§ Material for this task:
-- ==== Sys2Proof/Laws/State.lean ====
section
/-! SUPPORT. What each update of the state leaves of each field: true by unfolding, so that no later proof unfolds a record
update. Changes of one part of the chip are first rewritten as changes of the chip. -/

namespace Sys2Proof.Machine

/-! ### Dev.onChip -/

@[simp] theorem Dev.onChip_pub (d : Dev) (g : Chip → Chip) : (d.onChip g).pub = d.pub := rfl
@[simp] theorem Dev.onChip_latched (d : Dev) (g : Chip → Chip) : (d.onChip g).latched = d.latched := rfl
@[simp] theorem Dev.onChip_staged (d : Dev) (g : Chip → Chip) : (d.onChip g).staged = d.staged := rfl
@[simp] theorem Dev.onChip_ev (d : Dev) (g : Chip → Chip) : (d.onChip g).ev = d.ev := rfl
@[simp] theorem Dev.onChip_pubEv (d : Dev) (g : Chip → Chip) : (d.onChip g).pubEv = d.pubEv := rfl
@[simp] theorem Dev.onChip_cnt (d : Dev) (g : Chip → Chip) : (d.onChip g).cnt = d.cnt := rfl
@[simp] theorem Dev.onChip_pubCnt (d : Dev) (g : Chip → Chip) : (d.onChip g).pubCnt = d.pubCnt := rfl
@[simp] theorem Dev.onChip_dropEv (d : Dev) (g : Chip → Chip) : (d.onChip g).dropEv = d.dropEv := rfl
@[simp] theorem Dev.onChip_dropCnt (d : Dev) (g : Chip → Chip) : (d.onChip g).dropCnt = d.dropCnt := rfl
@[simp] theorem Dev.onChip_tot (d : Dev) (g : Chip → Chip) : (d.onChip g).tot = d.tot := rfl
@[simp] theorem Dev.onChip_wm (d : Dev) (g : Chip → Chip) : (d.onChip g).wm = d.wm := rfl
@[simp] theorem Dev.onChip_pubWm (d : Dev) (g : Chip → Chip) : (d.onChip g).pubWm = d.pubWm := rfl
@[simp] theorem Dev.onChip_views (d : Dev) (g : Chip → Chip) : (d.onChip g).views = d.views := rfl
@[simp] theorem Dev.onChip_expired (d : Dev) (g : Chip → Chip) : (d.onChip g).expired = d.expired := rfl
@[simp] theorem Dev.onChip_pairs (d : Dev) (g : Chip → Chip) : (d.onChip g).pairs = d.pairs := rfl
@[simp] theorem Dev.onChip_irq (d : Dev) (g : Chip → Chip) : (d.onChip g).irq = d.irq := rfl
@[simp] theorem Dev.onChip_msix (d : Dev) (g : Chip → Chip) : (d.onChip g).msix = d.msix := rfl
@[simp] theorem Dev.onChip_pba (d : Dev) (g : Chip → Chip) : (d.onChip g).pba = d.pba := rfl
@[simp] theorem Dev.onChip_failed (d : Dev) (g : Chip → Chip) : (d.onChip g).failed = d.failed := rfl
@[simp] theorem Dev.onChip_flash (d : Dev) (g : Chip → Chip) : (d.onChip g).flash = d.flash := rfl
@[simp] theorem Dev.onChip_calFlash (d : Dev) (g : Chip → Chip) : (d.onChip g).calFlash = d.calFlash := rfl
@[simp] theorem Dev.onChip_free (d : Dev) (g : Chip → Chip) : (d.onChip g).free = d.free := rfl
@[simp] theorem Dev.onChip_out (d : Dev) (g : Chip → Chip) : (d.onChip g).out = d.out := rfl
@[simp] theorem Dev.onChip_wr (d : Dev) (g : Chip → Chip) : (d.onChip g).wr = d.wr := rfl
@[simp] theorem Dev.onChip_injUsed (d : Dev) (g : Chip → Chip) : (d.onChip g).injUsed = d.injUsed := rfl

/-! ### Dev.flag -/

@[simp] theorem Dev.flag_chip (d : Dev) (f : Fld) (i e sel : Nat) : (d.flag f i e sel).chip = d.chip := rfl
@[simp] theorem Dev.flag_pub (d : Dev) (f : Fld) (i e sel : Nat) : (d.flag f i e sel).pub = d.pub := rfl
@[simp] theorem Dev.flag_latched (d : Dev) (f : Fld) (i e sel : Nat) : (d.flag f i e sel).latched = d.latched := rfl
@[simp] theorem Dev.flag_staged (d : Dev) (f : Fld) (i e sel : Nat) : (d.flag f i e sel).staged = d.staged := rfl
@[simp] theorem Dev.flag_pubEv (d : Dev) (f : Fld) (i e sel : Nat) : (d.flag f i e sel).pubEv = d.pubEv := rfl
@[simp] theorem Dev.flag_cnt (d : Dev) (f : Fld) (i e sel : Nat) : (d.flag f i e sel).cnt = d.cnt := rfl
@[simp] theorem Dev.flag_pubCnt (d : Dev) (f : Fld) (i e sel : Nat) : (d.flag f i e sel).pubCnt = d.pubCnt := rfl
@[simp] theorem Dev.flag_dropEv (d : Dev) (f : Fld) (i e sel : Nat) : (d.flag f i e sel).dropEv = d.dropEv := rfl
@[simp] theorem Dev.flag_dropCnt (d : Dev) (f : Fld) (i e sel : Nat) : (d.flag f i e sel).dropCnt = d.dropCnt := rfl
@[simp] theorem Dev.flag_tot (d : Dev) (f : Fld) (i e sel : Nat) : (d.flag f i e sel).tot = d.tot := rfl
@[simp] theorem Dev.flag_wm (d : Dev) (f : Fld) (i e sel : Nat) : (d.flag f i e sel).wm = d.wm := rfl
@[simp] theorem Dev.flag_pubWm (d : Dev) (f : Fld) (i e sel : Nat) : (d.flag f i e sel).pubWm = d.pubWm := rfl
@[simp] theorem Dev.flag_views (d : Dev) (f : Fld) (i e sel : Nat) : (d.flag f i e sel).views = d.views := rfl
@[simp] theorem Dev.flag_expired (d : Dev) (f : Fld) (i e sel : Nat) : (d.flag f i e sel).expired = d.expired := rfl
@[simp] theorem Dev.flag_pairs (d : Dev) (f : Fld) (i e sel : Nat) : (d.flag f i e sel).pairs = d.pairs := rfl
@[simp] theorem Dev.flag_irq (d : Dev) (f : Fld) (i e sel : Nat) : (d.flag f i e sel).irq = d.irq := rfl
@[simp] theorem Dev.flag_msix (d : Dev) (f : Fld) (i e sel : Nat) : (d.flag f i e sel).msix = d.msix := rfl
@[simp] theorem Dev.flag_pba (d : Dev) (f : Fld) (i e sel : Nat) : (d.flag f i e sel).pba = d.pba := rfl
@[simp] theorem Dev.flag_failed (d : Dev) (f : Fld) (i e sel : Nat) : (d.flag f i e sel).failed = d.failed := rfl
@[simp] theorem Dev.flag_flash (d : Dev) (f : Fld) (i e sel : Nat) : (d.flag f i e sel).flash = d.flash := rfl
@[simp] theorem Dev.flag_calFlash (d : Dev) (f : Fld) (i e sel : Nat) : (d.flag f i e sel).calFlash = d.calFlash := rfl
@[simp] theorem Dev.flag_free (d : Dev) (f : Fld) (i e sel : Nat) : (d.flag f i e sel).free = d.free := rfl
@[simp] theorem Dev.flag_out (d : Dev) (f : Fld) (i e sel : Nat) : (d.flag f i e sel).out = d.out := rfl
@[simp] theorem Dev.flag_wr (d : Dev) (f : Fld) (i e sel : Nat) : (d.flag f i e sel).wr = d.wr := rfl
@[simp] theorem Dev.flag_injUsed (d : Dev) (f : Fld) (i e sel : Nat) : (d.flag f i e sel).injUsed = d.injUsed := rfl

/-! ### Dev.flagMask -/

@[simp] theorem Dev.flagMask_chip (d : Dev) (f : Fld) (m i e sel : Nat) : (d.flagMask f m i e sel).chip = d.chip := rfl
@[simp] theorem Dev.flagMask_pub (d : Dev) (f : Fld) (m i e sel : Nat) : (d.flagMask f m i e sel).pub = d.pub := rfl
@[simp] theorem Dev.flagMask_latched (d : Dev) (f : Fld) (m i e sel : Nat) : (d.flagMask f m i e sel).latched = d.latched := rfl
@[simp] theorem Dev.flagMask_staged (d : Dev) (f : Fld) (m i e sel : Nat) : (d.flagMask f m i e sel).staged = d.staged := rfl
@[simp] theorem Dev.flagMask_pubEv (d : Dev) (f : Fld) (m i e sel : Nat) : (d.flagMask f m i e sel).pubEv = d.pubEv := rfl
@[simp] theorem Dev.flagMask_cnt (d : Dev) (f : Fld) (m i e sel : Nat) : (d.flagMask f m i e sel).cnt = d.cnt := rfl
@[simp] theorem Dev.flagMask_pubCnt (d : Dev) (f : Fld) (m i e sel : Nat) : (d.flagMask f m i e sel).pubCnt = d.pubCnt := rfl
@[simp] theorem Dev.flagMask_dropEv (d : Dev) (f : Fld) (m i e sel : Nat) : (d.flagMask f m i e sel).dropEv = d.dropEv := rfl
@[simp] theorem Dev.flagMask_dropCnt (d : Dev) (f : Fld) (m i e sel : Nat) : (d.flagMask f m i e sel).dropCnt = d.dropCnt := rfl
@[simp] theorem Dev.flagMask_tot (d : Dev) (f : Fld) (m i e sel : Nat) : (d.flagMask f m i e sel).tot = d.tot := rfl
@[simp] theorem Dev.flagMask_wm (d : Dev) (f : Fld) (m i e sel : Nat) : (d.flagMask f m i e sel).wm = d.wm := rfl
@[simp] theorem Dev.flagMask_pubWm (d : Dev) (f : Fld) (m i e sel : Nat) : (d.flagMask f m i e sel).pubWm = d.pubWm := rfl
@[simp] theorem Dev.flagMask_views (d : Dev) (f : Fld) (m i e sel : Nat) : (d.flagMask f m i e sel).views = d.views := rfl
@[simp] theorem Dev.flagMask_expired (d : Dev) (f : Fld) (m i e sel : Nat) : (d.flagMask f m i e sel).expired = d.expired := rfl
@[simp] theorem Dev.flagMask_pairs (d : Dev) (f : Fld) (m i e sel : Nat) : (d.flagMask f m i e sel).pairs = d.pairs := rfl
@[simp] theorem Dev.flagMask_irq (d : Dev) (f : Fld) (m i e sel : Nat) : (d.flagMask f m i e sel).irq = d.irq := rfl
@[simp] theorem Dev.flagMask_msix (d : Dev) (f : Fld) (m i e sel : Nat) : (d.flagMask f m i e sel).msix = d.msix := rfl
@[simp] theorem Dev.flagMask_pba (d : Dev) (f : Fld) (m i e sel : Nat) : (d.flagMask f m i e sel).pba = d.pba := rfl
@[simp] theorem Dev.flagMask_failed (d : Dev) (f : Fld) (m i e sel : Nat) : (d.flagMask f m i e sel).failed = d.failed := rfl
@[simp] theorem Dev.flagMask_flash (d : Dev) (f : Fld) (m i e sel : Nat) : (d.flagMask f m i e sel).flash = d.flash := rfl
@[simp] theorem Dev.flagMask_calFlash (d : Dev) (f : Fld) (m i e sel : Nat) : (d.flagMask f m i e sel).calFlash = d.calFlash := rfl
@[simp] theorem Dev.flagMask_free (d : Dev) (f : Fld) (m i e sel : Nat) : (d.flagMask f m i e sel).free = d.free := rfl
@[simp] theorem Dev.flagMask_out (d : Dev) (f : Fld) (m i e sel : Nat) : (d.flagMask f m i e sel).out = d.out := rfl
@[simp] theorem Dev.flagMask_wr (d : Dev) (f : Fld) (m i e sel : Nat) : (d.flagMask f m i e sel).wr = d.wr := rfl
@[simp] theorem Dev.flagMask_injUsed (d : Dev) (f : Fld) (m i e sel : Nat) : (d.flagMask f m i e sel).injUsed = d.injUsed := rfl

§ Task statement: Retype exactly the lines above, from the one with "m i e sel).tot = d.tot := rfl" through the one with "m i e sel).flash = d.flash := rfl", inclusive.

§ Answer box:
@[simp] theorem Dev.flagMask_tot (d : Dev) (f : Fld) (m i e sel : Nat) : (d.flagMask f m i e sel).tot = d.tot := rfl
@[simp] theorem Dev.flagMask_wm (d : Dev) (f : Fld) (m i e sel : Nat) : (d.flagMask f m i e sel).wm = d.wm := rfl
@[simp] theorem Dev.flagMask_pubWm (d : Dev) (f : Fld) (m i e sel : Nat) : (d.flagMask f m i e sel).pubWm = d.pubWm := rfl
@[simp] theorem Dev.flagMask_views (d : Dev) (f : Fld) (m i e sel : Nat) : (d.flagMask f m i e sel).views = d.views := rfl
@[simp] theorem Dev.flagMask_expired (d : Dev) (f : Fld) (m i e sel : Nat) : (d.flagMask f m i e sel).expired = d.expired := rfl
@[simp] theorem Dev.flagMask_pairs (d : Dev) (f : Fld) (m i e sel : Nat) : (d.flagMask f m i e sel).pairs = d.pairs := rfl
@[simp] theorem Dev.flagMask_irq (d : Dev) (f : Fld) (m i e sel : Nat) : (d.flagMask f m i e sel).irq = d.irq := rfl
@[simp] theorem Dev.flagMask_msix (d : Dev) (f : Fld) (m i e sel : Nat) : (d.flagMask f m i e sel).msix = d.msix := rfl
@[simp] theorem Dev.flagMask_pba (d : Dev) (f : Fld) (m i e sel : Nat) : (d.flagMask f m i e sel).pba = d.pba := rfl
@[simp] theorem Dev.flagMask_failed (d : Dev) (f : Fld) (m i e sel : Nat) : (d.flagMask f m i e sel).failed = d.failed := rfl
@[simp] theorem Dev.flagMask_flash (d : Dev) (f : Fld) (m i e sel : Nat) : (d.flagMask f m i e sel).flash = d.flash := rfl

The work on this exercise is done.